Когда мы вернулись домой, Поликсена наконец-то поприветствовала отца, как следовало; а потом, извинившись, взялась хлопотать о новом рабе. Она отвела его мыться, а сама тем временем нашла ему чистое платье. Моя жена подобрала для Эриду короткий хитон, набедренную повязку и темно-красные штаны из хорошей домашней крашенины.
Вид этих штанов чем-то поразил меня… и когда Эриду переоделся и снова вышел к хозяевам, я понял, что эта одежда была сшита на высокого мужчину. Уж конечно, не на Критобула или кого-нибудь из его помощников!
Потом Ариадна увела раба кормить на кухню. А мне не терпелось поговорить с женой - меня осенила очень неприятная догадка.
- Поликсена, скажи мне… твои братья еще приезжают домой? - спросил я, когда мы остались вдвоем.
- Тихо ты!
Поликсена вздрогнула и подалась ко мне, точно хотела зажать рот ладонью; и только почтительность к мужу удержала ее.
- Отцу не понравится, что ты такое спрашиваешь… зачем тебе это знать? - воскликнула она. Ее ноздри опять затрепетали, как у лани.

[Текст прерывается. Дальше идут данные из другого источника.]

-- ==== Sys2Proof/Laws/OrderlyRegs.lean ====
section
/-! SUPPORT. Every register of the map, read or written, keeps GLB_TIME, the queue and the form of the tables. -/

-- One proof at a time: hundreds of proofs started together would each wait on the same lemma on a thread of its own.
set_option Elab.async false

namespace Sys2Proof.Machine

set_option linter.unusedTactic false
set_option linter.unreachableTactic false
set_option linter.unusedVariables false

variable {s t u : State}

/-- A register's read and write keep the order. -/
def Reg.orderly (r : Reg) : Prop :=
  (∀ (s t : State) (fn : Nat) (v m : Word), s.orderly t → s.orderly (r.put t fn v m)) ∧
  ∀ (s t : State) (fn : Nat) (m : Word), s.orderly t → s.orderly (r.take t fn m)

theorem Reg.orderly_mk {g : State → Nat → Word} {p : State → Nat → Word → Word → State} {k : State → Nat → Word → State}
    (hp : ∀ (s t : State) (fn : Nat) (v m : Word), s.orderly t → s.orderly (p t fn v m))
    (hk : ∀ (s t : State) (fn : Nat) (m : Word), s.orderly t → s.orderly (k t fn m)) : Reg.orderly { get := g, put := p, take := k } := ⟨hp, hk⟩
theorem ro_orderly (f : State → Nat → Word) : (ro f).orderly := ⟨fun _ _ _ _ _ h => h, fun _ _ _ _ h => h⟩
theorem rw_orderly (mask : Word) (f : State → Nat → Word) (g : State → Nat → Word → State)
    (hg : ∀ (s t : State) (fn : Nat) (v : Word), s.orderly t → s.orderly (g t fn v)) : (rw mask f g).orderly := by
  refine ⟨fun s t fn v m h => ?_, fun _ _ _ _ h => h⟩
  simp only [rw]
  split
  · exact h
  · exact hg _ _ _ _ h
theorem rc_orderly (f : State → Nat → Word) (g : State → Nat → Word → State)
    (hg : ∀ (s t : State) (fn : Nat) (v : Word), s.orderly t → s.orderly (g t fn v)) : (rc f g).orderly :=
  ⟨fun _ _ _ _ _ h => h, fun _ _ _ _ h => hg _ _ _ _ h⟩
theorem w1c_orderly (f : State → Nat → Word) (g : State → Nat → Word → State)
    (hg : ∀ (s t : State) (fn : Nat) (v : Word), s.orderly t → s.orderly (g t fn v)) : (w1c f g).orderly :=
  ⟨fun _ _ _ _ _ h => hg _ _ _ _ h, fun _ _ _ _ h => h⟩
theorem wo_orderly (key : Word) (g : State → Nat → Word → State)
    (hg : ∀ (s t : State) (fn : Nat) (v : Word), s.orderly t → s.orderly (g t fn v)) : (wo key g).orderly := by
  refine ⟨fun s t fn v m h => ?_, fun _ _ _ _ h => h⟩
  simp only [wo]
  split
  · exact h
  · exact hg _ _ _ _ h

theorem State.orderly_merge (a0 : Nat) (h : s.orderly t) : s.orderly (t.merge a0) := State.orderly_steady h (State.steady_merge _ (State.steady_refl _))

theorem State.orderly_trace (a0 : Nat) (a1 : Nat) (a2 : Nat) (a3 : Code) (a4 : Nat) (h : s.orderly t) : s.orderly (t.trace a0 a1 a2 a3 a4) := State.orderly_steady h (State.steady_trace _ _ _ _ _ (State.steady_refl _))

theorem State.orderly_chanPrio (a0 : Nat) (a1 : Word) (h : s.orderly t) : s.orderly (t.chanPrio a0 a1) := State.orderly_steady h (State.steady_chanPrio _ _ (State.steady_refl _))

theorem State.orderly_writeHead (a0 : Bool) (a1 : Nat) (a2 : Word) (h : s.orderly t) : s.orderly (t.writeHead a0 a1 a2) := State.orderly_steady h (State.steady_writeHead _ _ _ (State.steady_refl _))

theorem State.orderly_writeBase (a0 : Bool) (a1 : Nat) (a2 : Bool) (a3 : Word) (h : s.orderly t) : s.orderly (t.writeBase a0 a1 a2 a3) := State.orderly_steady h (State.steady_writeBase _ _ _ _ (State.steady_refl _))

theorem State.orderly_touch (a0 : Nat) (h : s.orderly t) : s.orderly (t.touch a0) := State.orderly_steady h (State.steady_touch _ (State.steady_refl _))

theorem State.orderly_chtFlag (a0 : Nat) (a1 : Nat) (a2 : Nat) (a3 : Code) (h : s.orderly t) : s.orderly (t.chtFlag a0 a1 a2 a3) := State.orderly_steady h (State.steady_chtFlag _ _ _ _ (State.steady_refl _))

theorem State.orderly_objCreate (a0 : Nat) (a1 : BitVec 2) (a2 : Bool) (h : s.orderly t) : s.orderly (t.objCreate a0 a1 a2) := State.orderly_steady h (State.steady_objCreate _ _ _ (State.steady_refl _))

theorem State.orderly_objDestroy (a0 : Nat) (a1 : BitVec 32) (h : s.orderly t) : s.orderly (t.objDestroy a0 a1) := State.orderly_steady h (State.steady_objDestroy _ _ (State.steady_refl _))

theorem State.orderly_objRead (a0 : Nat) (a1 : BitVec 32) (h : s.orderly t) : s.orderly (t.objRead a0 a1) := State.orderly_steady h (State.steady_objRead _ _ (State.steady_refl _))

theorem State.orderly_xltFlag (a0 : Nat) (a1 : Nat) (h : s.orderly t) : s.orderly (t.xltFlag a0 a1) := State.orderly_steady h (State.steady_xltFlag _ _ (State.steady_refl _))

theorem State.orderly_invSubmit (a0 : Nat) (a1 : Word) (h : s.orderly t) : s.orderly (t.invSubmit a0 a1) := State.orderly_steady h (State.steady_invSubmit _ _ (State.steady_refl _))

theorem State.orderly_bindAsid (a0 : Nat) (a1 : Nat) (h : s.orderly t) : s.orderly (t.bindAsid a0 a1) := State.orderly_steady h (State.steady_bindAsid _ _ (State.steady_refl _))

theorem State.orderly_unbindAsid (a0 : Nat) (a1 : Nat) (h : s.orderly t) : s.orderly (t.unbindAsid a0 a1) := State.orderly_steady h (State.steady_unbindAsid _ _ (State.steady_refl _))

theorem State.orderly_accept (a0 : Nat) (a1 : Nat) (h : s.orderly t) : s.orderly (t.accept a0 a1) := State.orderly_steady h (State.steady_accept _ _ (State.steady_refl _))

theorem State.orderly_decline (a0 : Nat) (a1 : Nat) (h : s.orderly t) : s.orderly (t.decline a0 a1) := State.orderly_steady h (State.steady_decline _ _ (State.steady_refl _))

theorem State.orderly_recall (a0 : Nat) (a1 : Nat) (h : s.orderly t) : s.orderly (t.recall a0 a1) := State.orderly_steady h (State.steady_recall _ _ (State.steady_refl _))

theorem State.orderly_preempt (a0 : Nat) (h : s.orderly t) : s.orderly (t.preempt a0) := State.orderly_steady h (State.steady_preempt _ (State.steady_refl _))

theorem State.orderly_mgmtSubmit (a0 : Nat) (a1 : Word) (h : s.orderly t) : s.orderly (t.mgmtSubmit a0 a1) := State.orderly_steady h (State.steady_mgmtSubmit _ _ (State.steady_refl _))

theorem State.orderly_writeRoute (a0 : Word) (h : s.orderly t) : s.orderly (t.writeRoute a0) := State.orderly_steady h (State.steady_writeRoute _ (State.steady_refl _))

theorem State.orderly_writeOwin (a0 : Nat) (a1 : Nat) (a2 : Word) (h : s.orderly t) : s.orderly (t.writeOwin a0 a1 a2) := State.orderly_steady h (State.steady_writeOwin _ _ _ (State.steady_refl _))

theorem State.orderly_writeIwin (a0 : Nat) (a1 : Nat) (a2 : Word) (h : s.orderly t) : s.orderly (t.writeIwin a0 a1 a2) := State.orderly_steady h (State.steady_writeIwin _ _ _ (State.steady_refl _))

theorem State.orderly_droneSet (a0 : Word) (h : s.orderly t) : s.orderly (t.droneSet a0) := State.orderly_steady h (State.steady_droneSet _ (State.steady_refl _))

theorem State.orderly_rebase  (h : s.orderly t) : s.orderly (t.rebase ) := State.orderly_steady h (State.steady_rebase (State.steady_refl _))

theorem State.orderly_planLoad (a0 : Nat) (h : s.orderly t) : s.orderly (t.planLoad a0) := State.orderly_steady h (State.steady_planLoad _ (State.steady_refl _))

theorem State.orderly_planFree (a0 : Nat) (a1 : BitVec 32) (a2 : Nat) (h : s.orderly t) : s.orderly (t.planFree a0 a1 a2) := State.orderly_steady h (State.steady_planFree _ _ _ (State.steady_refl _))

theorem State.orderly_writeSolo (a0 : Engine) (h : s.orderly t) : s.orderly (t.writeSolo a0) := State.orderly_steady h (State.steady_writeSolo _ (State.steady_refl _))

theorem State.orderly_writeShared  (h : s.orderly t) : s.orderly (t.writeShared ) := State.orderly_steady h (State.steady_writeShared (State.steady_refl _))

Я уверился в своих подозрениях.
- Мне это нужно знать, и ты сама все понимаешь, - тихо ответил я; и взял ее за руку. - Если не хочешь, чтобы отец услышал, пойдем в спальню.
Поликсена поколебалась; потом кивнула, поправив уложенные узлом волосы. Мы удалились в нашу комнату, и я закрыл дверь.
- Ну, так что?..
- Да, Варазе и Фарнак бывают здесь, - быстро проговорила Поликсена, избегая глядеть на меня. Она покраснела. - Они мои братья! Чем это оскорбляет тебя?..
Я надвинулся на нее, и моя жена отступила.
- И с тех пор, как мы поженились, они ни разу не возвращались? Может быть, когда мы с Критобулом были в отъезде? А может быть, твоя мать пишет им?..
Глаза Поликсены загорелись. Теперь она посмотрела мне прямо в лицо.
- Фарнак был здесь без тебя, - сказала она. - Отец не знает, и не нужно, чтобы он знал! Фарнак мой единоутробный брат, он единственный сын у моей матери, как ты - у своей! Неужели это тебе непонятно?
Я стоял будто оглушенный, опустив руки.
- Так ты лгала мне…
Поликсена резко рассмеялась.
- Я лгала? И не думала! Я не сказала тебе о приезде брата, но ведь ты и не спрашивал! Неужели тебе нужно знать все, даже чужие тайны, Питфей?